→ Exercise directions:
Scan the data for "loopendBody" and copy each matching line.

-- Opening Marker --

@[simp] theorem loopendBody_wf (h : RecHdr) (d : Nat) (q : Nat) (n : W32) (s : State) (hs : s.mem.wf = true) : (loopendBody h d q n s).mem.wf = true := by
  first | simp only [loopendBody] | unfold loopendBody
  repeat' (first
    | with_reducible assumption
    | with_reducible refine ite_wf ?_ ?_
    | (simp +contextual (maxDischargeDepth := 40) [*]; done)
    | dsimp only
    | split)

theorem execLoopend_wf {h : RecHdr} {s : State} {r' : _} (hr : (execLoopend h s) = .next r') (hs : s.mem.wf = true) : r'.mem.wf = true := by cases hr; simp +contextual (maxDischargeDepth := 40) [*]

@[simp] theorem endreqBody_wf (i : Instr) (nreq : Nat) (sa : W64) (bm : W64) (d : Nat) (q : Nat) (n : W32) (s : State) (hs : s.mem.wf = true) : (endreqBody i nreq sa bm d q n s).mem.wf = true := by
  first | simp only [endreqBody] | unfold endreqBody
  repeat' (first
    | with_reducible assumption
    | with_reducible refine ite_wf ?_ ?_
    | (simp +contextual (maxDischargeDepth := 40) [*]; done)
    | dsimp only
    | (split <;> try (rename_i heq; first | (with_reducible have hk := globalPut_wf heq (by simp +contextual (maxDischargeDepth := 40) [*])) | (with_reducible have hk := regWrite_wf heq (by simp +contextual (maxDischargeDepth := 40) [*])) | (with_reducible have hk := devStore32_wf heq (by simp +contextual (maxDischargeDepth := 40) [*])) | (with_reducible have hk := devStore_wf heq (by simp +contextual (maxDischargeDepth := 40) [*])) | (with_reducible have hk := refuseShare_wf heq (by simp +contextual (maxDischargeDepth := 40) [*])) | (with_reducible have hk := placeMsg_wf heq (by simp +contextual (maxDischargeDepth := 40) [*])) | (with_reducible have hk := placePush_wf heq (by simp +contextual (maxDischargeDepth := 40) [*])) | (with_reducible have hk := writeImages_wf heq (by simp +contextual (maxDischargeDepth := 40) [*])) | (with_reducible have hk := restoreOne_wf heq (by simp +contextual (maxDischargeDepth := 40) [*])) | (with_reducible have hk := restoreAll_wf heq (by simp +contextual (maxDischargeDepth := 40) [*])) | (with_reducible have hk := restoreHeld_wf heq (by simp +contextual (maxDischargeDepth := 40) [*])) | (with_reducible have hk := docPut_wf heq (by simp +contextual (maxDischargeDepth := 40) [*])) | (simp only [Prod.ext_iff] at heq; first | obtain ⟨_, _, rfl⟩ := heq | obtain ⟨_, rfl⟩ := heq | obtain ⟨rfl, _⟩ := heq))))

theorem execEndreq_wf {h : RecHdr} {nreq : Half} {state : W64} {bitmap : W64} {s : State} {r' : _} (hr : (execEndreq h nreq state bitmap s) = .next r') (hs : s.mem.wf = true) : r'.mem.wf = true := by cases hr; simp +contextual (maxDischargeDepth := 40) [*]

-- Closing Marker --

→ The answer:
@[simp] theorem loopendBody_wf (h : RecHdr) (d : Nat) (q : Nat) (n : W32) (s : State) (hs : s.mem.wf = true) : (loopendBody h d q n s).mem.wf = true := by
  first | simp only [loopendBody] | unfold loopendBody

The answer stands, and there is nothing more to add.